→ Work task
Lines from the beginning of the data through the line containing "with_reducible apply keeps_writeCil" are to be copied exactly, with no other line included.

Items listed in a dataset
+ + + + + + +
theorem keeps_relayCisterns {s : State} (val : Word) (h : Keeps s0 s) : Keeps s0 (s.relayCisterns val) :=
  ⟨h.pending, fun x => SMap.Canon.relist _ (h.mem x).2 (SMap.Canon.nil _), fun x => SMap.Canon.relist _ (h.poison x).2 (SMap.Canon.nil _),
    (keeps_setReg .TOP_CIL 0 val h).regs, h.log, h.dumps⟩

theorem keeps_writeCil {s : State} (who) (val) (h0 : Keeps s0 s) : Keeps s0 (@State.writeCil s who val) := by
  unfold State.writeCil
  repeat' (first | with_reducible assumption | with_reducible apply keeps_record | with_reducible apply keeps_relayCisterns | (intro v; refine keeps_cut s0 v ?_ (fun hv => ?_); (on_goal 2 => try clear_value v); dsimp only [v]) | intro v | lift_lets | with_reducible apply keeps_ite | (simp only [keeps_mk_iff]; apply keepsP_of) | with_reducible rfl | split | (clear_value *; split) | dsimp only)

theorem keeps_execTopCilWrite (who) (val) {s : State} (h0 : Keeps s0 s) : KeepsO s0 (@execTopCilWrite who val s) := by
  unfold execTopCilWrite
  repeat' (first | with_reducible assumption | with_reducible apply keeps_writeCil | with_reducible apply keepsO_next | (intro v; refine keeps_cut s0 v ?_ (fun hv => ?_); (on_goal 2 => try clear_value v); dsimp only [v]) | intro v | lift_lets | (simp only [keeps_mk_iff]; apply keepsP_of) | with_reducible rfl | split | (clear_value *; split) | dsimp only)

end Sys2Proof.Laws
end

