theorem keeps_execMsixIntervalEnd (fn) (vec) {s : State} (h0 : Keeps s0 s) : KeepsO s0 (@execMsixIntervalEnd fn vec s) := by
  unfold execMsixIntervalEnd
  repeat' (first | with_reducible assumption | with_reducible apply keeps_sendMsix | with_reducible apply keepsO_next | (intro v; refine keeps_cut s0 v ?_ (fun hv => ?_); (on_goal 2 => try clear_value v); dsimp only [v]) | intro v | lift_lets | with_reducible apply keeps_ite | (simp only [keeps_mk_iff]; apply keepsP_of) | with_reducible rfl | split | (clear_value *; split) | dsimp only)

theorem keeps_execMailboxBadOpcode (chan) {s : State} (h0 : Keeps s0 s) : KeepsO s0 (@execMailboxBadOpcode chan s) := by
  unfold execMailboxBadOpcode
  repeat' (first | with_reducible assumption | with_reducible apply keeps_mbxReply | with_reducible apply keepsO_next | (intro v; refine keeps_cut s0 v ?_ (fun hv => ?_); (on_goal 2 => try clear_value v); dsimp only [v]) | intro v | lift_lets | with_reducible apply keeps_ite | (simp only [keeps_mk_iff]; apply keepsP_of) | with_reducible rfl | split | (clear_value *; split) | dsimp only)

theorem keeps_execEcho (chan) {s : State} (h0 : Keeps s0 s) : KeepsO s0 (@execEcho chan s) := by
  unfold execEcho
  repeat' (first | with_reducible assumption | with_reducible apply keeps_mbxRow | with_reducible apply keeps_mbxReply | with_reducible apply keepsO_next | (intro v; refine keeps_cut s0 v ?_ (fun hv => ?_); (on_goal 2 => try clear_value v); dsimp only [v]) | intro v | lift_lets | (simp only [keeps_mk_iff]; apply keepsP_of) | with_reducible rfl | split | (clear_value *; split) | dsimp only)

theorem keeps_execInfo (chan) {s : State} (h0 : Keeps s0 s) : KeepsO s0 (@execInfo chan s) := by
  unfold execInfo
  repeat' (first | with_reducible assumption | with_reducible apply keeps_mbxCmd | with_reducible apply keepsO_next | (intro v; refine keeps_cut s0 v ?_ (fun hv => ?_); (on_goal 2 => try clear_value v); dsimp only [v]) | intro v | lift_lets | (simp only [keeps_mk_iff]; apply keepsP_of) | with_reducible rfl | split | (clear_value *; split) | dsimp only)

theorem keeps_readBuf {s : State} (who) (a) (n) (h0 : Keeps s0 s) : Keeps s0 (@State.readBuf s who a n) := by
  unfold State.readBuf
  repeat' (first | with_reducible assumption | with_reducible apply keeps_noteRead | (intro v; refine keeps_cut s0 v ?_ (fun hv => ?_); (on_goal 2 => try clear_value v); dsimp only [v]) | intro v | lift_lets | with_reducible apply keeps_ite | (simp only [keeps_mk_iff]; apply keepsP_of) | with_reducible rfl | split | (clear_value *; split) | dsimp only)

theorem keeps_cmdPlace (x0) (x1) {s : State} (h0 : Keeps s0 s) : Keeps s0 (@cmdPlace  x0 x1 s).2 := by
  unfold cmdPlace
  repeat' (first | with_reducible assumption | with_reducible apply keeps_readBuf | with_reducible apply keeps_land | (intro v; refine keeps_cut s0 v ?_ (fun hv => ?_); (on_goal 2 => try clear_value v); dsimp only [v]) | intro v | lift_lets | with_reducible apply keeps_ite | (simp only [keeps_mk_iff]; apply keepsP_of) | with_reducible rfl | split | (clear_value *; split) | dsimp only)

theorem keeps_execPlace (chan) {s : State} (h0 : Keeps s0 s) : KeepsO s0 (@execPlace chan s) := by
  unfold execPlace
  repeat' (first | with_reducible assumption | with_reducible apply keeps_mbxCmd | with_reducible apply keepsO_next | (intro v; refine keeps_cut s0 v ?_ (fun hv => ?_); (on_goal 2 => try clear_value v); dsimp only [v]) | intro v | lift_lets | (simp only [keeps_mk_iff]; apply keepsP_of) | with_reducible rfl | (refine keeps_of_snd (by with_reducible assumption) ?_) | (refine keeps_of_fst (by with_reducible assumption) ?_) | split | (clear_value *; split) | with_reducible apply keeps_cmdPlace | dsimp only)

/-! ### Machine/Gauge.lean -/

theorem keeps_refuseWrite {s : State} (status) (src) (h0 : Keeps s0 s) : Keeps s0 (@State.refuseWrite s status src) := by
  unfold State.refuseWrite
  repeat' (first | with_reducible assumption | with_reducible apply keeps_record | (intro v; refine keeps_cut s0 v ?_ (fun hv => ?_); (on_goal 2 => try clear_value v); dsimp only [v]) | intro v | lift_lets | (simp only [keeps_mk_iff]; apply keepsP_of) | with_reducible rfl | split | (clear_value *; split) | dsimp only)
+ + + + + + +
→ Completed exercise
theorem keeps_relayCisterns {s : State} (val : Word) (h : Keeps s0 s) : Keeps s0 (s.relayCisterns val) :=
  ⟨h.pending, fun x => SMap.Canon.relist _ (h.mem x).2 (SMap.Canon.nil _), fun x => SMap.Canon.relist _ (h.poison x).2 (SMap.Canon.nil _),
    (keeps_setReg .TOP_CIL 0 val h).regs, h.log, h.dumps⟩

theorem keeps_writeCil {s : State} (who) (val) (h0 : Keeps s0 s) : Keeps s0 (@State.writeCil s who val) := by
  unfold State.writeCil
  repeat' (first | with_reducible assumption | with_reducible apply keeps_record | with_reducible apply keeps_relayCisterns | (intro v; refine keeps_cut s0 v ?_ (fun hv => ?_); (on_goal 2 => try clear_value v); dsimp only [v]) | intro v | lift_lets | with_reducible apply keeps_ite | (simp only [keeps_mk_iff]; apply keepsP_of) | with_reducible rfl | split | (clear_value *; split) | dsimp only)

theorem keeps_execTopCilWrite (who) (val) {s : State} (h0 : Keeps s0 s) : KeepsO s0 (@execTopCilWrite who val s) := by
  unfold execTopCilWrite
  repeat' (first | with_reducible assumption | with_reducible apply keeps_writeCil | with_reducible apply keepsO_next | (intro v; refine keeps_cut s0 v ?_ (fun hv => ?_); (on_goal 2 => try clear_value v); dsimp only [v]) | intro v | lift_lets | (simp only [keeps_mk_iff]; apply keepsP_of) | with_reducible rfl | split | (clear_value *; split) | dsimp only)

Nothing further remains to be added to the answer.